-- WORK ORDER --
Two lines mark the range in the entries below: the one holding "x.out with done_" and the one holding "r.q.getD i []))". Set down those two and all lines between them, exactly.

-- STORED DATA --
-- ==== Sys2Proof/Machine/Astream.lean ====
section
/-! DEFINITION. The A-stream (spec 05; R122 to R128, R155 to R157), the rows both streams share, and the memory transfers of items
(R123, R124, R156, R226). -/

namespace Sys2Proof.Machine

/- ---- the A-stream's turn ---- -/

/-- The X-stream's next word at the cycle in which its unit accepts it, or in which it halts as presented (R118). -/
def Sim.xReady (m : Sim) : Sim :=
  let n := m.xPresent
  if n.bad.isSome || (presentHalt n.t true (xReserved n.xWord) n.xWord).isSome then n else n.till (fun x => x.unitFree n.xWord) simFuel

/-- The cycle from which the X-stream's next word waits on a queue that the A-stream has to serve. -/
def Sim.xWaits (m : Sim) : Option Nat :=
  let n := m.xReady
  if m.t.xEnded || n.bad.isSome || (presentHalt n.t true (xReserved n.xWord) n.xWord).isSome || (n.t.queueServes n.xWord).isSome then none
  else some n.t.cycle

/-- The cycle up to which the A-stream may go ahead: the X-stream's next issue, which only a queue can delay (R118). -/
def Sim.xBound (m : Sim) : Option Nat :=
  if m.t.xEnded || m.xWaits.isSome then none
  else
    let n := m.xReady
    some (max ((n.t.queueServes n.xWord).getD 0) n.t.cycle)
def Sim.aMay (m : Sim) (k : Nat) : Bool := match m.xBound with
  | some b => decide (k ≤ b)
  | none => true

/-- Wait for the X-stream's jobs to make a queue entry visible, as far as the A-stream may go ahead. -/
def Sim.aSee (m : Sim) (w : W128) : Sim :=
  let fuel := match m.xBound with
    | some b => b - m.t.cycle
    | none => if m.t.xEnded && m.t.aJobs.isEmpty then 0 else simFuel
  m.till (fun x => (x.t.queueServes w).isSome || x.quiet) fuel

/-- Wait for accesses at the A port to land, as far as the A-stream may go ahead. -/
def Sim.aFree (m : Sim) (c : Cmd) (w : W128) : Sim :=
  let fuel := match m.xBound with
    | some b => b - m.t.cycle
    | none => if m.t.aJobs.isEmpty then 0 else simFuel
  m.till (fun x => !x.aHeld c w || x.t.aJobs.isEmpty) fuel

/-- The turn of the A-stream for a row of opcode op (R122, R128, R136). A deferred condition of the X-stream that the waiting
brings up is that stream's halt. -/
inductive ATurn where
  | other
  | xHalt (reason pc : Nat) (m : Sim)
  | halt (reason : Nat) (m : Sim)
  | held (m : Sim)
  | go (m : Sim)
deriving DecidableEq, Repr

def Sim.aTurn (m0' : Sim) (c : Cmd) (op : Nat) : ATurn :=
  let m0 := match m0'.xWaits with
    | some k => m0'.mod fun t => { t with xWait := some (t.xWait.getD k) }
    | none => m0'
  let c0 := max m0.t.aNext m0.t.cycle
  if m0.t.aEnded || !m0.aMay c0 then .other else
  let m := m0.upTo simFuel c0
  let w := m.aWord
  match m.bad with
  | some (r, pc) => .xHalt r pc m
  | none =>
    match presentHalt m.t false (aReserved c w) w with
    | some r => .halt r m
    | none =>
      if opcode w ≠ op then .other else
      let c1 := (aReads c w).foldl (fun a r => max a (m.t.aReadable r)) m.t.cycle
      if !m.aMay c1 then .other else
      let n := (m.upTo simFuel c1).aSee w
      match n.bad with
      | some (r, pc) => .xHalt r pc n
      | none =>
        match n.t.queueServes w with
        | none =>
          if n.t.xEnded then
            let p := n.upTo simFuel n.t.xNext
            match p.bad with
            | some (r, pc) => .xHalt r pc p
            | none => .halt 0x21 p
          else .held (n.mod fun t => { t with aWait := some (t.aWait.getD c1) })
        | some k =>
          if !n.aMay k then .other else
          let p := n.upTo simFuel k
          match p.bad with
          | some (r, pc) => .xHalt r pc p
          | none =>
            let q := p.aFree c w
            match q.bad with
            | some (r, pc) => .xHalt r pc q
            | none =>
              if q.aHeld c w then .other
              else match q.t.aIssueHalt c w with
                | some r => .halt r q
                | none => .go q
==
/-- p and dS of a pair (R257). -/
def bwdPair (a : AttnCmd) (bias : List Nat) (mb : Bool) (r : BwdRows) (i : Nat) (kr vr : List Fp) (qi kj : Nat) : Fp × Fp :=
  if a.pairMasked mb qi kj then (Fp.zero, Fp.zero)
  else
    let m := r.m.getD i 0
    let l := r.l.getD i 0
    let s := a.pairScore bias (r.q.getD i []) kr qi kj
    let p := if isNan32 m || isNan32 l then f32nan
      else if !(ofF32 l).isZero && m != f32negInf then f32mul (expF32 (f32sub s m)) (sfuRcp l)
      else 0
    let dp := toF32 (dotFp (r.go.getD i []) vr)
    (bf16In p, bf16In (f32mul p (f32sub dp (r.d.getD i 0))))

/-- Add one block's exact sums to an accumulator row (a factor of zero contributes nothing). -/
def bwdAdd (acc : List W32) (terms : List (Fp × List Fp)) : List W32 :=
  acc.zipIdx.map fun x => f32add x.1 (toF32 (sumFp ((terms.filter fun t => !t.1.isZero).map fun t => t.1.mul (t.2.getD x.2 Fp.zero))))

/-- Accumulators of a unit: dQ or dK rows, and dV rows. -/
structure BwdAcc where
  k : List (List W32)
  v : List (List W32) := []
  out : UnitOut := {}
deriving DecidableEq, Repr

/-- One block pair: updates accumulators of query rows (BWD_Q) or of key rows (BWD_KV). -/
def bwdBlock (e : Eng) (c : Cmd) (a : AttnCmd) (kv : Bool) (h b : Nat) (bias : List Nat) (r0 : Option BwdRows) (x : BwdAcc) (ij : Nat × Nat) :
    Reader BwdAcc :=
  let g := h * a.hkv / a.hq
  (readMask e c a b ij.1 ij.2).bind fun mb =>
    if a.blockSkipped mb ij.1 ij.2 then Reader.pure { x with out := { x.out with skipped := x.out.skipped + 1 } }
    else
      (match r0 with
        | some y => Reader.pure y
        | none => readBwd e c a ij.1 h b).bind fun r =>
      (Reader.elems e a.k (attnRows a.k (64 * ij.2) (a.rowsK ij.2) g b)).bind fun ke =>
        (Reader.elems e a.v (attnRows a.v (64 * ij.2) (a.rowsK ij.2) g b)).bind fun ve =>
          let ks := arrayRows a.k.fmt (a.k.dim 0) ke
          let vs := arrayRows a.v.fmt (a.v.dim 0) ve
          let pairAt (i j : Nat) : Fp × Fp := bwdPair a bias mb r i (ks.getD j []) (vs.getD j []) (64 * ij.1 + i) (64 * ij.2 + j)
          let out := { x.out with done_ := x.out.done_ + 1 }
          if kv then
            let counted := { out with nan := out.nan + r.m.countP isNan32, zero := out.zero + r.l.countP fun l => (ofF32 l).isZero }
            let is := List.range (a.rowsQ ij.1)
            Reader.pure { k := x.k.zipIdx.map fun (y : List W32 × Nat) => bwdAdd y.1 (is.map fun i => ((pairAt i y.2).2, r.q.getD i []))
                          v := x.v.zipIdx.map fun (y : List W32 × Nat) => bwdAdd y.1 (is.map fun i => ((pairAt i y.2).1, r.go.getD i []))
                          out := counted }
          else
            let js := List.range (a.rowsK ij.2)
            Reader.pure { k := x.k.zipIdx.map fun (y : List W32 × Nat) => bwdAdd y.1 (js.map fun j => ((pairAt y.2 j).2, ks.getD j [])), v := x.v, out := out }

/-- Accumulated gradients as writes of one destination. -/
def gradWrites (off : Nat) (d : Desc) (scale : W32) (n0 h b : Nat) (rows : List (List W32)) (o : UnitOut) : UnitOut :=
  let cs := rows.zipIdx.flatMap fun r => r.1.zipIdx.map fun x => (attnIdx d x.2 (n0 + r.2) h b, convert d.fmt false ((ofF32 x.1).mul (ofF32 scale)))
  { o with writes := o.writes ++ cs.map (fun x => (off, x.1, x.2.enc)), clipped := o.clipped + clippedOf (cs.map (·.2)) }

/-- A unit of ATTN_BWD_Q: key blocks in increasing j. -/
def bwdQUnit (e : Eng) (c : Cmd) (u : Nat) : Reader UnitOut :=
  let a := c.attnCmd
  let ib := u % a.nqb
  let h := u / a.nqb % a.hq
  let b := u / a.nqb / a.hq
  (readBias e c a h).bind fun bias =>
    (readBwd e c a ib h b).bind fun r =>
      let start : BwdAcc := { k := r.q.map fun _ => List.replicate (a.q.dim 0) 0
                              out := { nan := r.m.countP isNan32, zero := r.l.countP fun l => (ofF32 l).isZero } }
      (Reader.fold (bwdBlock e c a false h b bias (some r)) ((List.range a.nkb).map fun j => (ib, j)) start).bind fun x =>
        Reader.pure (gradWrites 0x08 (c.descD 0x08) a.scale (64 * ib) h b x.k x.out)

-- ANSWER TO THE PROBLEM --
          let out := { x.out with done_ := x.out.done_ + 1 }
          if kv then
            let counted := { out with nan := out.nan + r.m.countP isNan32, zero := out.zero + r.l.countP fun l => (ofF32 l).isZero }
            let is := List.range (a.rowsQ ij.1)
            Reader.pure { k := x.k.zipIdx.map fun (y : List W32 × Nat) => bwdAdd y.1 (is.map fun i => ((pairAt i y.2).2, r.q.getD i []))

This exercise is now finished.